▶ **PROBLEM TO WORK ON**
Each line from the first down to the one containing "entry's parts -/" should be returned exactly as it appears below.

--- SOURCE MATERIAL Enclosed Below ---

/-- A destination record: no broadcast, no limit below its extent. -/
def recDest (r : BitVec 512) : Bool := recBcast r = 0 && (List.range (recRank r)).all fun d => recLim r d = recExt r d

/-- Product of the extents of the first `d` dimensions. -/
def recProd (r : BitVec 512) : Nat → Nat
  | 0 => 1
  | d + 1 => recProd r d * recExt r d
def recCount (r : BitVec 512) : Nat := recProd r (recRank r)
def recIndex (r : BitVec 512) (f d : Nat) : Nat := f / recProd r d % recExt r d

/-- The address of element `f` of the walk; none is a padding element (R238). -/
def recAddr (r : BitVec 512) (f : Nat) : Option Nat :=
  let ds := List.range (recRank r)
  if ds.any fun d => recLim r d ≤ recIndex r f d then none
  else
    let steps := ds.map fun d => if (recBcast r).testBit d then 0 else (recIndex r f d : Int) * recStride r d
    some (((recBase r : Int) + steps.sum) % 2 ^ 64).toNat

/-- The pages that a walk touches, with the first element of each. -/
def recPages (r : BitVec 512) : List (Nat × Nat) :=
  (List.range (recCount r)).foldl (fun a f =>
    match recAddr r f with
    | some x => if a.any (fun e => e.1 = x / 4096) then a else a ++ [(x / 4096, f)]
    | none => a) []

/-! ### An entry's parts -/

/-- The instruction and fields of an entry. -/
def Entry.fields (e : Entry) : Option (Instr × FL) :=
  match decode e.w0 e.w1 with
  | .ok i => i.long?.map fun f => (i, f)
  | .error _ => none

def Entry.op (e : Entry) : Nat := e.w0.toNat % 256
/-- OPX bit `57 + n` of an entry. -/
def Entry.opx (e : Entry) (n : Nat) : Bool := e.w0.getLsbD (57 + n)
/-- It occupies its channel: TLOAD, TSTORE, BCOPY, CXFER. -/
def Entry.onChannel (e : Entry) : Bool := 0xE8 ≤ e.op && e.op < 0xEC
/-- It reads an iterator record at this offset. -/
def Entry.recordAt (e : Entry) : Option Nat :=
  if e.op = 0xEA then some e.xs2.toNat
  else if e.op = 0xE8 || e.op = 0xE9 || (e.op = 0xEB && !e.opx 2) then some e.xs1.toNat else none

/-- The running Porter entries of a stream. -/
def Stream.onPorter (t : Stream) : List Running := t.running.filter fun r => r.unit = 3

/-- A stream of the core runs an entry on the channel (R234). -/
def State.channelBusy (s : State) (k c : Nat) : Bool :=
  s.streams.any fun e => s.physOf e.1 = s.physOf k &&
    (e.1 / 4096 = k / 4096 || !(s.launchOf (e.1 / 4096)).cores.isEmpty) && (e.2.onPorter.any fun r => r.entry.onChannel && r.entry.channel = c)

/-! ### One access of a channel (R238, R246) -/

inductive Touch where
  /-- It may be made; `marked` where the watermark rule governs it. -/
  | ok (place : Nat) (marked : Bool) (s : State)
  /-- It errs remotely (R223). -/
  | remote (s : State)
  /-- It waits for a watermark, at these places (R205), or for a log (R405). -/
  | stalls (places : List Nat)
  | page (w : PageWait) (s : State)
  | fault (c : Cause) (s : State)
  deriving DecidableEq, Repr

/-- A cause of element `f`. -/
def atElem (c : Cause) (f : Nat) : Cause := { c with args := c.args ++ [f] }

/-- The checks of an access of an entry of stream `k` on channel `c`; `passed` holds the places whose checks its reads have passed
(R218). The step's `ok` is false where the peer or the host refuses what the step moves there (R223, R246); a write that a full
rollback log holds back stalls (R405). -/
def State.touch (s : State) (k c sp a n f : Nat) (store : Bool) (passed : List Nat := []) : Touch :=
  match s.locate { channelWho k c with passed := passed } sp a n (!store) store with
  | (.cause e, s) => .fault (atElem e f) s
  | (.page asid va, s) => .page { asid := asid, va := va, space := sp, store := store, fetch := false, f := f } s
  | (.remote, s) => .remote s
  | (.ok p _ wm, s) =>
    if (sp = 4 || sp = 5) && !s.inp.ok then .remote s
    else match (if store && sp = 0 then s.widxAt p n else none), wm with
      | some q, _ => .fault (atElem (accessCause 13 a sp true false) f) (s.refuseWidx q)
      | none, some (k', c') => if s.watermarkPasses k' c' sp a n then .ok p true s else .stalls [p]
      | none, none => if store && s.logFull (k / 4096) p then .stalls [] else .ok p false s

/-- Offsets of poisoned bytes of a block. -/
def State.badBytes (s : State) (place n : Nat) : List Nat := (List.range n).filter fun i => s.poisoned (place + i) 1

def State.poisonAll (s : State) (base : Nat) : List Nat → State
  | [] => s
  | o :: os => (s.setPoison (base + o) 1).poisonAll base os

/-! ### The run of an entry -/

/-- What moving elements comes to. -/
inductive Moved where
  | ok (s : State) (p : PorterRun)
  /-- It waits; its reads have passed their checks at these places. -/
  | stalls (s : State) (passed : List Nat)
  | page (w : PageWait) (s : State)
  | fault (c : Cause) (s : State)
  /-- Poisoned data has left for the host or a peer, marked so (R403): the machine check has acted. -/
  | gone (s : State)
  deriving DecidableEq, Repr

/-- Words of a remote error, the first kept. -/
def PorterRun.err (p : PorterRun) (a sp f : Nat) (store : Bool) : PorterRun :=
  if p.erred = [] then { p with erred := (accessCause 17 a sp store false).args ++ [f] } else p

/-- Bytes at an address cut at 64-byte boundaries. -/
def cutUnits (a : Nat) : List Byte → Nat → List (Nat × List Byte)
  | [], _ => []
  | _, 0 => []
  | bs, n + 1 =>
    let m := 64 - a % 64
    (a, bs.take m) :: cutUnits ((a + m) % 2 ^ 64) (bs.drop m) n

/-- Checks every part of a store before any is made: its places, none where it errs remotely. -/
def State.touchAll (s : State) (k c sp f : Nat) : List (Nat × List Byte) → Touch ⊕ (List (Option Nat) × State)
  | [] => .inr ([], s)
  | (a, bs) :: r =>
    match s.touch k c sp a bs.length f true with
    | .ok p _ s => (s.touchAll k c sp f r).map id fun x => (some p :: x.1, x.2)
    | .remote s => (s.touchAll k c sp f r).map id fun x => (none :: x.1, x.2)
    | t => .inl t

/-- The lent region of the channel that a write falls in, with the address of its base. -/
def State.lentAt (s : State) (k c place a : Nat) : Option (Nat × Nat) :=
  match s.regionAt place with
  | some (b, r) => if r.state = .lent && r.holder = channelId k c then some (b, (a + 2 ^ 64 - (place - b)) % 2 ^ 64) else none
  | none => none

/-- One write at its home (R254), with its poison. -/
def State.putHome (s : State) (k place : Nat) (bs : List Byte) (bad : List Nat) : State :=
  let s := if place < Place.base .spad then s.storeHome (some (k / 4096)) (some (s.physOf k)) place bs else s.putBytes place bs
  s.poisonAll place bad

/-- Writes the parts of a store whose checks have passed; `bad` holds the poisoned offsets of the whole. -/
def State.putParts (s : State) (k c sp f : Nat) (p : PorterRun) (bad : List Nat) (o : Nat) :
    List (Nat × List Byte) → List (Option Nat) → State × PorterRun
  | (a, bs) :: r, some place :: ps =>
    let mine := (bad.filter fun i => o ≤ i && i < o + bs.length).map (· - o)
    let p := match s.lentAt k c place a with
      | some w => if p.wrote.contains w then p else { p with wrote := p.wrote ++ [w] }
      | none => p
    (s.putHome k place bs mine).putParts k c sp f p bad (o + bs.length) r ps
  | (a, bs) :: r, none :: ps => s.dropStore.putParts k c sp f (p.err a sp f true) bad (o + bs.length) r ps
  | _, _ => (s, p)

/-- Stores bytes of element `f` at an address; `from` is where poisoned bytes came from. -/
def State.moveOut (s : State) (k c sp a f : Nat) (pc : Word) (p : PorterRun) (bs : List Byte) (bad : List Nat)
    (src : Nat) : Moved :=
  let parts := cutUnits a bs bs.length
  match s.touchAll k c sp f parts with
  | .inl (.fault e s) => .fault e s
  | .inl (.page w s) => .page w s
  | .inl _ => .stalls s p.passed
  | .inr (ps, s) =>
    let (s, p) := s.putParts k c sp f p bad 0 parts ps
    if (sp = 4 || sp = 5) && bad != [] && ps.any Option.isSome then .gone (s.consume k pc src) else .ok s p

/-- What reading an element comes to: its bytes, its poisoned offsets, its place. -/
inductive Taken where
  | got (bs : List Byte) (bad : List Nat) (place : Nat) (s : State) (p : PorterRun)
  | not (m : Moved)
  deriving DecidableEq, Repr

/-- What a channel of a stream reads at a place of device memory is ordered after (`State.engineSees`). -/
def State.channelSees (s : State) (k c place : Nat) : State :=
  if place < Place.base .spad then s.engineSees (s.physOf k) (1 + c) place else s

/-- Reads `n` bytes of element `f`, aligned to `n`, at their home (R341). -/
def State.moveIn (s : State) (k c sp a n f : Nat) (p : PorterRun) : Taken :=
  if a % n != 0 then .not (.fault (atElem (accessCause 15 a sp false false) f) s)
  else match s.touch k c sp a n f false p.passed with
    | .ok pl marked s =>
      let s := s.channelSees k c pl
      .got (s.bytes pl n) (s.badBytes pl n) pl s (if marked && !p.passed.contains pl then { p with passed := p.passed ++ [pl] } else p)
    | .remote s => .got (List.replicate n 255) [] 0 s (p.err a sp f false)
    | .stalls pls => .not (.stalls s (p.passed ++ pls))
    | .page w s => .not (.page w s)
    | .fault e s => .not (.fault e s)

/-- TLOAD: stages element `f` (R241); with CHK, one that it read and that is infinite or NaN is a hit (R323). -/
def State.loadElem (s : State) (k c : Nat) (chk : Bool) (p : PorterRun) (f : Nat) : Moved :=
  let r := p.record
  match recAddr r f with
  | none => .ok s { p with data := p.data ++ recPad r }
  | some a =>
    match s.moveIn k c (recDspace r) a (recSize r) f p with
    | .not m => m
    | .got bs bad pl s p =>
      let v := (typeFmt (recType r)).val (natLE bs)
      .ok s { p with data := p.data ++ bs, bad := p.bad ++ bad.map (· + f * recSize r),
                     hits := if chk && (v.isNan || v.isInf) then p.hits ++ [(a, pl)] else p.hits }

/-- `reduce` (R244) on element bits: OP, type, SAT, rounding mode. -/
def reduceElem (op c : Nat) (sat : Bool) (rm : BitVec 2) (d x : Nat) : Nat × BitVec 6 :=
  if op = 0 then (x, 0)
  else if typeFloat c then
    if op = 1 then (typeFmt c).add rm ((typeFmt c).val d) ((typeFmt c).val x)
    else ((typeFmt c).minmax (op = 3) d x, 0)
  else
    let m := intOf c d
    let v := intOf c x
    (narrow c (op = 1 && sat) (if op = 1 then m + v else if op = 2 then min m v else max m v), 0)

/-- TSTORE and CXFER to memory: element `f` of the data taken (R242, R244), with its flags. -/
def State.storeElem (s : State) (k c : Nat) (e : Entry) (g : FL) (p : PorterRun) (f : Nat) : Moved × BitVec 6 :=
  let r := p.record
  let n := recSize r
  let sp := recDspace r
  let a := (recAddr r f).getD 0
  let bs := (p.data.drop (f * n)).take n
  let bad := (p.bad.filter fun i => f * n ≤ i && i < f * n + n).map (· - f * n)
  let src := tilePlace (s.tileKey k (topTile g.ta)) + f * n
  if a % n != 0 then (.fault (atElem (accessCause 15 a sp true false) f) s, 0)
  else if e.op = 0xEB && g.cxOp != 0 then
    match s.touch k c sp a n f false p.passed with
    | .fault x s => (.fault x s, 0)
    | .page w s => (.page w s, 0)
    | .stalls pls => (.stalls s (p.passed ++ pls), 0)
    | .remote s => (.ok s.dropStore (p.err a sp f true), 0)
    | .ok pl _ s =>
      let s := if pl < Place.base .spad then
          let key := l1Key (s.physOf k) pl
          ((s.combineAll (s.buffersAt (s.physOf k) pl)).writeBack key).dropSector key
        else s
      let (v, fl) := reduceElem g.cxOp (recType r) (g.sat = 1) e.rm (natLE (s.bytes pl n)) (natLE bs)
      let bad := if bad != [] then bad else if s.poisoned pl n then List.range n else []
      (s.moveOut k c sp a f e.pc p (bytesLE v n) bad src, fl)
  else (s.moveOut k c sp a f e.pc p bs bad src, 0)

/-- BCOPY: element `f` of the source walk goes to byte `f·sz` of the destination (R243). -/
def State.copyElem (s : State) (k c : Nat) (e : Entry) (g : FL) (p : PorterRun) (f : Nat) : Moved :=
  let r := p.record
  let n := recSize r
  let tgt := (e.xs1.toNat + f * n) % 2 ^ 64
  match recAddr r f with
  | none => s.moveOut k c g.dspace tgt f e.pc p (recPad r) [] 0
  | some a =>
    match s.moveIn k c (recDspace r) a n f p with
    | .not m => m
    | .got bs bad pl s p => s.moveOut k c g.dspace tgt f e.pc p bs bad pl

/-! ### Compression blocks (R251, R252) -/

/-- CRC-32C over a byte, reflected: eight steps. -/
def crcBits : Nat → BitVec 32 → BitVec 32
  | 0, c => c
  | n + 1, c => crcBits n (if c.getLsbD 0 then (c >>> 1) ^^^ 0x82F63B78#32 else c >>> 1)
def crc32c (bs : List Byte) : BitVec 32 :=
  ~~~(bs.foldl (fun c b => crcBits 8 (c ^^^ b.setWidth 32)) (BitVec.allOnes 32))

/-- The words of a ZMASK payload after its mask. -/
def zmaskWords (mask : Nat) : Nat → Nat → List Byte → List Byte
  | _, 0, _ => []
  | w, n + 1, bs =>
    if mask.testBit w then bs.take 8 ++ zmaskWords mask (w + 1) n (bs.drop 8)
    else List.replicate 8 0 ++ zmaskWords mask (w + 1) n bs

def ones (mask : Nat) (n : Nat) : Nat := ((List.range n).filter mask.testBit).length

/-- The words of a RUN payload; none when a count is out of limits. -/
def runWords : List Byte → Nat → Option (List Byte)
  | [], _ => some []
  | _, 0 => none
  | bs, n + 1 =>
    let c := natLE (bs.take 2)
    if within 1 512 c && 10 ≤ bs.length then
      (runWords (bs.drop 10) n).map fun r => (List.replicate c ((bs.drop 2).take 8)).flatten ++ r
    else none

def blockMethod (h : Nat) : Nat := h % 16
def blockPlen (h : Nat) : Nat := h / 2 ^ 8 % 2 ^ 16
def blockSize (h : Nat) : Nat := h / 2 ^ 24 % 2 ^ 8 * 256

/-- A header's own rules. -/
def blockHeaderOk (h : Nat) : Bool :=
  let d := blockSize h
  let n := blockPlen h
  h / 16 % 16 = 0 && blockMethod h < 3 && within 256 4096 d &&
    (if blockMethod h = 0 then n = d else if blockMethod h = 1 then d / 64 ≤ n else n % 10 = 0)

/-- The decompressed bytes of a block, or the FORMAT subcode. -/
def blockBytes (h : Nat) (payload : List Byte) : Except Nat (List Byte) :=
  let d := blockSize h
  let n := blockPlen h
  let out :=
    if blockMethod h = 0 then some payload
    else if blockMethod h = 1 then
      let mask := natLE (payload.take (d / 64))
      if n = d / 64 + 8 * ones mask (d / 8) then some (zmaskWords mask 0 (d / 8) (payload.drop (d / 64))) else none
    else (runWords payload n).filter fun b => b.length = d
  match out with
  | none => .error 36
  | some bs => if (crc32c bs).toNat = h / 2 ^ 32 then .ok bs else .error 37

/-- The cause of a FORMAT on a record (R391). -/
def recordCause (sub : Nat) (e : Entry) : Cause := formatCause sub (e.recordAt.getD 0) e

--- End of Enclosed SOURCE MATERIAL ---

▶ **REPLY**
/-- A destination record: no broadcast, no limit below its extent. -/
def recDest (r : BitVec 512) : Bool := recBcast r = 0 && (List.range (recRank r)).all fun d => recLim r d = recExt r d

/-- Product of the extents of the first `d` dimensions. -/
def recProd (r : BitVec 512) : Nat → Nat
  | 0 => 1
  | d + 1 => recProd r d * recExt r d
def recCount (r : BitVec 512) : Nat := recProd r (recRank r)
def recIndex (r : BitVec 512) (f d : Nat) : Nat := f / recProd r d % recExt r d

/-- The address of element `f` of the walk; none is a padding element (R238). -/
def recAddr (r : BitVec 512) (f : Nat) : Option Nat :=
  let ds := List.range (recRank r)
  if ds.any fun d => recLim r d ≤ recIndex r f d then none
  else
    let steps := ds.map fun d => if (recBcast r).testBit d then 0 else (recIndex r f d : Int) * recStride r d
    some (((recBase r : Int) + steps.sum) % 2 ^ 64).toNat

/-- The pages that a walk touches, with the first element of each. -/
def recPages (r : BitVec 512) : List (Nat × Nat) :=
  (List.range (recCount r)).foldl (fun a f =>
    match recAddr r f with
    | some x => if a.any (fun e => e.1 = x / 4096) then a else a ++ [(x / 4096, f)]
    | none => a) []

/-! ### An entry's parts -/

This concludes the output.